[Interest] FLex / Bison and QT4 4.8.1 Win32 interaction
william.crocker at analog.com
william.crocker at analog.com
Fri Jul 8 12:42:47 CEST 2016
>>
>> I suggest you just take the weekend and write your own
>> parser and lexical analysis, void of Flex and Bison.
>> I did and I have never looked back.
>>
>> :-)
>
> If you advice to reinvent the wheel, it's bad advice. But it makes sense
> to know alternatives which may be easier to use or more convenient to work
> with. For example, I very much like re2c lexer, it is simple, fast, and
> can be used in ad-hoc manner inside regular c++ sources.
>
I grew up with Lex and Yacc.
Issues (none of which were ultimately show stoppers).

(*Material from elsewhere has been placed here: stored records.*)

-- ==== Sys2Proof/Machine/Ops.lean ====
section
/-! DEFINITION. The named operations every step and every meaning goes through:
taking the next call, giving an answer, delivering a failure, and the ports as views of an answer.

There is no exception to take and none to return from: a failure is the value of its call, nothing is saved, no mode
changes, control goes nowhere (R163), and "there is no return instruction and nothing to restore" (R164). -/

namespace Sys2Proof.Machine

/-- The call at the input ports taken away: what is left waits behind it (R30). -/
def State.take (s : State) : State := { s with calls := s.calls.tail }

/-- An answer given: it stands after every earlier one (R30). -/
def State.answer (a : Answer) (s : State) : State := { s with answers := s.answers ++ [a] }

/-- A call put in front of every other, so that the next step answers it. -/
def State.putFirst (c : Call) (s : State) : State := { s with calls := c :: s.calls }

/-- An encode failure delivered: it is the value of the call that caused it, and nothing else changes (R163, R164). -/
def State.deliverFailure (e : EncodeError) (s : State) : State := s.answer (.encoded (.error e))

/-- ENC's answer to a token line (R60). -/
def State.answerTokens (ts : List Token) (s : State) : State :=
  match encode s.tables ts with
  | .ok w => s.answer (.encoded (.ok w))
  | .error e => s.deliverFailure e

/-- DEC's answer `Known(i)` for an instruction of mnemonic `m` with canonical operand tokens `ops`:
`dec_known = 1`, `dec_instr = i`, `dec_raw_opcode` the code of the mnemonic's opcode name (R18, R85), and the canonical
text (R92). -/
def State.answerKnown (m : Mnemonic) (i : Instr) (ops : List Token) (s : State) : State :=
  s.answer (.decoded
    { line := .known i
      rawOpcode := opcodeCode s.tables m.opName
      text := joinTokens (m.token :: ops) })

/-- DEC's answer `Unknown` with its raw opcode (R88, R94): an ordinary value, not a fault. -/
def State.answerUnknown (c : BitVec 6) (s : State) : State :=
  s.answer (.decoded { line := .unknown c, rawOpcode := c, text := render (.unknown c) })

/-! ## What a call is answered with, as a function of the call alone (R13, R29) -/

/-- DEC's output for a word: its ports are combinational functions of the word and the tables (R18). -/
def decOutput (T : Tables) (w : Word) : DecOutput :=
  { line := decode T w, rawOpcode := opcodeField w, text := render (decode T w) }

/-- The answer of a call. -/
def answerOf (T : Tables) : Call → Answer
  | .line text => .encoded (encode T (tokenize T text))
  | .tokens ts => .encoded (encode T ts)
  | .word w => .decoded (decOutput T w)

/-! ## The ports, as views of a result (R18)

A port that is not meaningful is `none`: its value is unspecified and must not be read (93_implementation_defined.md U3). -/

/-- `enc_ok`. -/
def encOk : EncResult → Bool
  | .ok _ => true
  | .error _ => false

/-- `enc_word`. -/
def encWord : EncResult → Option Word
  | .ok w => some w
  | .error _ => none

/-- `enc_err`. -/
def encErr : EncResult → Option EncodeError
  | .ok _ => none
  | .error e => some e

/-- The number of a failure kind, for an implementation that needs one (R152, D4). -/
def EncodeError.number : EncodeError → Nat
  | .UnknownMnemonic => 1
  | .OperandCountMismatch => 2
  | .UnknownRegister => 3
  | .UnknownCondition => 4
  | .InvalidImmediate => 5
  | .ImmediateOutOfRange => 6

/-- `dec_known`. -/
def decKnown (d : DecOutput) : Bool :=
  match d.line with
  | .known _ => true
  | .unknown _ => false

/-- `dec_instr`. -/
def decInstr (d : DecOutput) : Option Instr :=
  match d.line with
  | .known i => some i
  | .unknown _ => none

/-- `dec_raw_opcode`. -/
def decRawOpcode (d : DecOutput) : BitVec 6 := d.rawOpcode

/-! ## Batches (R30) -/

/-- Batch encoding of lines (R30, D17). -/
def encodeBatch (T : Tables) (lines : List Text) : List EncResult := lines.map fun l => encode T (tokenize T l)

/-- Batch decoding of words (R30, D17). -/
def decodeBatch (T : Tables) (ws : List Word) : List DecodedLine := ws.map (decode T)

end Sys2Proof.Machine
end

- Multiple sets in the same program.
- Error reporting.
- Memory recovery on errors.
- Size constraints.
- Parsing poorly designed languages.
- Parsing the idiosyncrasies of well designed languages.
- Porting to other platforms.
- GPL.
Now I just brute force it with C++
minimizing my dependencies on others.
Not wanting to start an off topic thread.
Bill
>>
>>> Il 07/lug/2016 17:40, "K. Frank"<kfrank29.c at gmail.com
>>> <mailto:kfrank29.c at gmail.com>> ha scritto:
>>>
>>> Ciao Fabio!
>>>
>>> On Thu, Jul 7, 2016 at 7:19 AM, Fabio Giovagnini<fab at gio.com
>>> <mailto:fab at gio.com>> wrote:
>>> > Ciao to all.
>>> > I have an application linux native based on:
>>> > 1) qt4 (4.8.1)
>>> > 3) lex/bison
>>> >
>>> > Under Ubuntu 14.04 and prevoius everithing ok.
>>> >
>>> > Under Windows, I cannot find lex/bison support.
>>> > I have to say that I installed only QT SDK (w/ MinGW support)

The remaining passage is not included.